** Try it **
Your output should repeat each record below with no differences.
··· Provided data ···
-- ==== Sys2Proof/Laws/Requests.lean ====
section
/-! SUPPORT. What the shared handling of a request and the generation of a notice can do. -/

namespace Sys2Proof.Machine

open Sys2Proof

/-! ## Growth of a port -/

theorem grows_refl (x : PortState) : Grows x x := ⟨[], by simp⟩

theorem grows_trans {x y z : PortState} (h : Grows x y) (k : Grows y z) : Grows x z := by
  obtain ⟨l, hl⟩ := h
  obtain ⟨m, hm⟩ := k
  refine ⟨l ++ m, ?_⟩
  rw [hm, hl]
  simp

theorem countPort_noticeDrop_grows {s : State} {p q : Port} {f : Counter → Counter} :
    Grows (s.port q) ((s.countPort p fun c => { c with noticeDrop := f c.noticeDrop }).port q) := by
  cases p <;> cases q <;> exact ⟨[], by simp [State.countPort, State.modPort, State.port]⟩

theorem ownAppend_grows {s : State} {p q : Port} {g : OwnFrame} : Grows (s.port q) ((s.ownAppend p g).port q) := by
  cases p <;> cases q
  · exact ⟨[g], by simp [State.ownAppend, State.modPort, State.port]⟩
  · exact grows_refl _
  · exact grows_refl _
  · exact ⟨[g], by simp [State.ownAppend, State.modPort, State.port]⟩

theorem offerCopy_grows {b : OwnBody} {o : Option SlotId} {s : State} {e : StationId} {q : Port} :
    Grows (s.port q) ((offerCopy b o s e).port q) := by
  unfold offerCopy
  dsimp only
  split_ifs
  · exact ownAppend_grows
  · exact countPort_noticeDrop_grows

/-- A notice only adds frames to the Own Queues, or counts the copies it drops. -/
theorem notify_grows {s : State} {o : Option SlotId} {b : NoticeBody} {q : Port} :
    Grows (s.port q) ((s.notify o b).port q) := by
  unfold State.notify
  dsimp only
  generalize State.recipients _ _ = l
  have h0 : s.port q = ({ s with noticeNumber := s.noticeNumber + 1 } : State).port q := by cases q <;> rfl
  rw [h0]
  generalize ({ s with noticeNumber := s.noticeNumber + 1 } : State) = t
  generalize OwnBody.notice _ _ _ _ = body
  induction l generalizing t with
  | nil => exact grows_refl _
  | cons e l ih => exact grows_trans offerCopy_grows (ih (offerCopy body o t e))

/-- A notice changes nothing but its number and what the ports gain. -/
theorem notify_frame {s : State} {o : Option SlotId} {b : NoticeBody} :
    s.notify o b = { s with
      noticeNumber := s.noticeNumber + 1
      uplink := (s.notify o b).uplink
      chain := (s.notify o b).chain } := by
  rw [State.mk.injEq]
  simp

/-! ## Requests -/

/-- The place of a reply, before the request is judged. -/
def placed (h : Header) (k : MsgKind) (s : State) : State :=
  s.ownAppend h.port (s.ownFrame h.src h.target h.tag (.reply k .ok .none))

@[simp] theorem placed_slot {h : Header} {k : MsgKind} {s : State} {i : SlotId} : (placed h k s).slot i = s.slot i :=
  modPort_slot

@[simp] theorem placed_unit {h : Header} {k : MsgKind} {s : State} {u : UnitId} : (placed h k s).unit u = s.unit u :=
  modPort_unit

/-- A request that is taken is judged by its kind's rule, and its reply enters its place. -/
theorem request_taken {h : Header} {e : StationId} {s : State} (t : Taken h e s) (k : MsgKind)
    (hk : isForeign k = false) (rule : StationId → State → Answer) :
    request h k rule s =
      fillReply h.port ((hear e h.port s).port h.port).own.length k (rule e (placed h k (hear e h.port s))) := by
  obtain ⟨known, room, version, fits, -⟩ := t
  simp [request, known, handle, room, judge, version, hk, fits, placed]

/-- Filling the place of a reply behind which nothing has entered. -/
theorem fillReply_placed {h : Header} {k : MsgKind} {s : State} {st : Status} {d : ReplyData} :
    fillReply h.port (s.port h.port).own.length k ((st, d), placed h k s) = replied h k st d s := by
  have : ∀ (l : List OwnFrame) (f : OwnFrame) (g : OwnFrame → OwnFrame),
      (l ++ [f]).modify l.length g = l ++ [g f] := by
    intro l f g
    induction l with
    | nil => rfl
    | cons a l ih => exact congrArg (a :: ·) ih
  unfold fillReply placed replied State.ownAppend
  rw [modPort_modPort]
  cases h.port <;> simp [State.modPort, State.port, this, replyFrame, State.ownFrame]

/-- A request whose rule only answers leaves its reply and nothing else. -/
theorem request_replied {h : Header} {e : StationId} {s : State} (t : Taken h e s) {k : MsgKind}
    (hk : isForeign k = false) {rule : StationId → State → Answer} {st : Status} {d : ReplyData}
    (hr : rule e (placed h k (hear e h.port s)) = ((st, d), placed h k (hear e h.port s))) :
    request h k rule s = replied h k st d (hear e h.port s) := by
  rw [request_taken t k hk rule, hr, fillReply_placed]

end Sys2Proof.Machine
end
···
** Response to the task **
-- ==== Sys2Proof/Laws/Requests.lean ====
section
/-! SUPPORT. What the shared handling of a request and the generation of a notice can do. -/

namespace Sys2Proof.Machine

open Sys2Proof

/-! ## Growth of a port -/

theorem grows_refl (x : PortState) : Grows x x := ⟨[], by simp⟩

theorem grows_trans {x y z : PortState} (h : Grows x y) (k : Grows y z) : Grows x z := by
  obtain ⟨l, hl⟩ := h
  obtain ⟨m, hm⟩ := k
  refine ⟨l ++ m, ?_⟩
  rw [hm, hl]
  simp

theorem countPort_noticeDrop_grows {s : State} {p q : Port} {f : Counter → Counter} :
    Grows (s.port q) ((s.countPort p fun c => { c with noticeDrop := f c.noticeDrop }).port q) := by
  cases p <;> cases q <;> exact ⟨[], by simp [State.countPort, State.modPort, State.port]⟩

theorem ownAppend_grows {s : State} {p q : Port} {g : OwnFrame} : Grows (s.port q) ((s.ownAppend p g).port q) := by
  cases p <;> cases q
  · exact ⟨[g], by simp [State.ownAppend, State.modPort, State.port]⟩
  · exact grows_refl _
  · exact grows_refl _
  · exact ⟨[g], by simp [State.ownAppend, State.modPort, State.port]⟩

theorem offerCopy_grows {b : OwnBody} {o : Option SlotId} {s : State} {e : StationId} {q : Port} :
    Grows (s.port q) ((offerCopy b o s e).port q) := by
  unfold offerCopy
  dsimp only
  split_ifs
  · exact ownAppend_grows
  · exact countPort_noticeDrop_grows

/-- A notice only adds frames to the Own Queues, or counts the copies it drops. -/
theorem notify_grows {s : State} {o : Option SlotId} {b : NoticeBody} {q : Port} :
    Grows (s.port q) ((s.notify o b).port q) := by
  unfold State.notify
  dsimp only
  generalize State.recipients _ _ = l
  have h0 : s.port q = ({ s with noticeNumber := s.noticeNumber + 1 } : State).port q := by cases q <;> rfl
  rw [h0]
  generalize ({ s with noticeNumber := s.noticeNumber + 1 } : State) = t
  generalize OwnBody.notice _ _ _ _ = body
  induction l generalizing t with
  | nil => exact grows_refl _
  | cons e l ih => exact grows_trans offerCopy_grows (ih (offerCopy body o t e))

/-- A notice changes nothing but its number and what the ports gain. -/
theorem notify_frame {s : State} {o : Option SlotId} {b : NoticeBody} :
    s.notify o b = { s with
      noticeNumber := s.noticeNumber + 1
      uplink := (s.notify o b).uplink
      chain := (s.notify o b).chain } := by
  rw [State.mk.injEq]
  simp

/-! ## Requests -/

/-- The place of a reply, before the request is judged. -/
def placed (h : Header) (k : MsgKind) (s : State) : State :=
  s.ownAppend h.port (s.ownFrame h.src h.target h.tag (.reply k .ok .none))

@[simp] theorem placed_slot {h : Header} {k : MsgKind} {s : State} {i : SlotId} : (placed h k s).slot i = s.slot i :=
  modPort_slot

@[simp] theorem placed_unit {h : Header} {k : MsgKind} {s : State} {u : UnitId} : (placed h k s).unit u = s.unit u :=
  modPort_unit

/-- A request that is taken is judged by its kind's rule, and its reply enters its place. -/
theorem request_taken {h : Header} {e : StationId} {s : State} (t : Taken h e s) (k : MsgKind)
    (hk : isForeign k = false) (rule : StationId → State → Answer) :
    request h k rule s =
      fillReply h.port ((hear e h.port s).port h.port).own.length k (rule e (placed h k (hear e h.port s))) := by
  obtain ⟨known, room, version, fits, -⟩ := t
  simp [request, known, handle, room, judge, version, hk, fits, placed]

/-- Filling the place of a reply behind which nothing has entered. -/
theorem fillReply_placed {h : Header} {k : MsgKind} {s : State} {st : Status} {d : ReplyData} :
    fillReply h.port (s.port h.port).own.length k ((st, d), placed h k s) = replied h k st d s := by
  have : ∀ (l : List OwnFrame) (f : OwnFrame) (g : OwnFrame → OwnFrame),
      (l ++ [f]).modify l.length g = l ++ [g f] := by
    intro l f g
    induction l with
    | nil => rfl
    | cons a l ih => exact congrArg (a :: ·) ih
  unfold fillReply placed replied State.ownAppend
  rw [modPort_modPort]
  cases h.port <;> simp [State.modPort, State.port, this, replyFrame, State.ownFrame]

/-- A request whose rule only answers leaves its reply and nothing else. -/
theorem request_replied {h : Header} {e : StationId} {s : State} (t : Taken h e s) {k : MsgKind}
    (hk : isForeign k = false) {rule : StationId → State → Answer} {st : Status} {d : ReplyData}
    (hr : rule e (placed h k (hear e h.port s)) = ((st, d), placed h k (hear e h.port s))) :
    request h k rule s = replied h k st d (hear e h.port s) := by
  rw [request_taken t k hk rule, hr, fillReply_placed]

end Sys2Proof.Machine
end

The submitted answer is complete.